**Instructions to follow**
Up to and including the line that contains "theorem State.issue_flowAt (s", write out each line of the material from its first line, exactly.

**Information**
※

/-- An instruction that leaves the state `v` and then only moves the sequencer completes; its results are on their way and nothing
else of `v` changes. -/
theorem State.issue_flowAt (s v : State) (c w : Nat) (body : State → IRes) (f : Core → Core) (npc : Option Nat)
    (rs : List (Nat × BitVec 72 × Nat)) (ns : List Nat) (hc : c < 20) (hi : s.Inv) (hat : s.CoreClean c w)
    (hb : body s = .next (v.modCore c f) npc) (hvl : v.cores.length = 20) (hk : (v.core c).shaped)
    (hvh : v.get (Reg.CH_CTRL_HALT c) = s.get (Reg.CH_CTRL_HALT c)) (hf : Flow (v.core c) (f (v.core c)) rs ns) (h0 : 0 ∉ ns)
    (hr : ∀ r ∈ rs, r.1 < 48 ∧ regNorm r.1 r.2.1 = r.2.1) (hd : rs.Pairwise Apart) :
    ∃ t, s.issue c w body = t ∧ (∀ r ∈ rs, (t.core c).Lands (v.core c).bank r.1 r.2.1 (r.2.2 - 1))
      ∧ CoreFrame v t c (rs.map (fun r => r.1)) ns 0
      ∧ (∃ tm ip, t.core c = { (Core.seqEnd (s.core c) npc (f (v.core c))).advance.1 with cyc := (v.core c).cyc + 1, tmr := tm, ip := ip }) := by
  have hcl : c < v.cores.length := by rw [hvl]; exact hc
  obtain ⟨t, ht, ⟨tm, ip, hct⟩, hoth, hsr, hdr, hrk⟩ := State.issue_gen s (v.modCore c f) c w body npc hc hi hat hb
    (by simp [hvl, hi.2.cores]) hvh
  rw [State.core_modCore_self _ _ hcl] at hct
  have p := PcOnly.seqEnd (s.core c) npc (f (v.core c))
  obtain ⟨a1, a2, a3, a4, _, a6⟩ := Core.advance_spec (Core.seqEnd (s.core c) npc (f (v.core c))) (p.shaped (hf.shaped hk))
  have hland : (Core.seqEnd (s.core c) npc (f (v.core c))).land = (v.core c).land ++ rs.map (fun r => ⟨r.2.2, (v.core c).bank, r.1, r.2.1⟩) := by
    rw [p.rest]; exact hf.land
  have hcyc : (f (v.core c)).cyc = (v.core c).cyc := by have := hf.rest; unfold Core.Rest at this; rw [this]
  have hrest : Core.Rest (v.core c) (Core.seqEnd (s.core c) npc (f (v.core c))).advance.1 := by
    have := hf.rest; unfold Core.Rest at this ⊢
    rw [a6, p.rest, this]
  generalize hx : (Core.seqEnd (s.core c) npc (f (v.core c))).advance.1 = x at *
  refine ⟨t, ht, ?_, ?_, ⟨tm, ip, by rw [hct, hcyc]⟩⟩
  · refine all_of_apart rs _ hd ?_
    intro q r u hqu hq
    have hrm : r ∈ rs := by rw [hqu]; simp
    have hsp : (Core.seqEnd (s.core c) npc (f (v.core c))).land
        = ((v.core c).land ++ q.map (fun r => (⟨r.2.2, (v.core c).bank, r.1, r.2.1⟩ : Land)))
        ++ ⟨r.2.2, (v.core c).bank, r.1, r.2.1⟩ :: u.map (fun r => ⟨r.2.2, (v.core c).bank, r.1, r.2.1⟩) := by
      rw [hland, hqu]; simp
    have := a2 _ _ _ hsp hk.2.2.1 (hr r hrm).1 (by
      intro y hy
      obtain ⟨z, hz, rfl⟩ := List.mem_map.1 hy
      rintro ⟨_, e⟩
      exact hq z hz ⟨e.1.symm, e.2.symm⟩)
    rw [hct]
    unfold Core.Lands
    dsimp only at this ⊢
    by_cases h0 : r.2.2 - 1 = 0
    · rw [if_pos h0] at this ⊢; exact this.trans (hr r hrm).2
    · rw [if_neg h0] at this ⊢; exact this
  · constructor
    · intro n hn; rw [hoth n hn, State.core_modCore_ne _ _ hn]
    · intro a; rw [hsr, hdr]; exact ⟨rfl, rfl⟩
    · refine RegsKept.mono ?_ ((RegsKept.of_regs (t := v.modCore c f) _ rfl).trans hrk)
      intro x hx; simp only [collFields, List.mem_cons, List.not_mem_nil, or_false] at hx; rcases hx with rfl | rfl <;> simp
    · intro b i hn hl
      rw [hct]
      have := a1 b i (by
        intro l hlm
        rw [hland] at hlm
        rcases List.mem_append.1 hlm with h | h
        · exact hl l h
        · obtain ⟨r, hrm, rfl⟩ := List.mem_map.1 h
          rintro ⟨e1, e2⟩
          exact hn ⟨e1.symm, List.mem_map.2 ⟨r, hrm, e2⟩⟩)
      exact this.trans ((p.reg b i).trans (hf.reg b i))
    · rw [hct]
      have := (a4 (v.core c).bank)
      rw [p.bs _ _ (by decide) (by decide), hf.bs _ _ (by decide) (by decide) h0] at this
      have e0 : ∀ y : BitVec 32, y ||| BitVec.ofNat 32 0 = y := fun y => by simp
      rw [e0]; exact this
    · intro b n h0 h1 h4 hn
      rw [hct]
      exact (a3 b n h0).trans ((p.bs b n h1 h4).trans (hf.bs b n h1 h4 hn))
    · unfold Core.Rest at hrest
      rw [hct, hrest, hcyc]; exact ⟨rfl, rfl, rfl, rfl, rfl, rfl, rfl, rfl, rfl, rfl, rfl⟩
    · unfold Core.Rest at hrest
      rw [hct, hrest]; exact ⟨rfl, rfl, rfl⟩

※

**Response**
/-- An instruction that leaves the state `v` and then only moves the sequencer completes; its results are on their way and nothing
else of `v` changes. -/
theorem State.issue_flowAt (s v : State) (c w : Nat) (body : State → IRes) (f : Core → Core) (npc : Option Nat)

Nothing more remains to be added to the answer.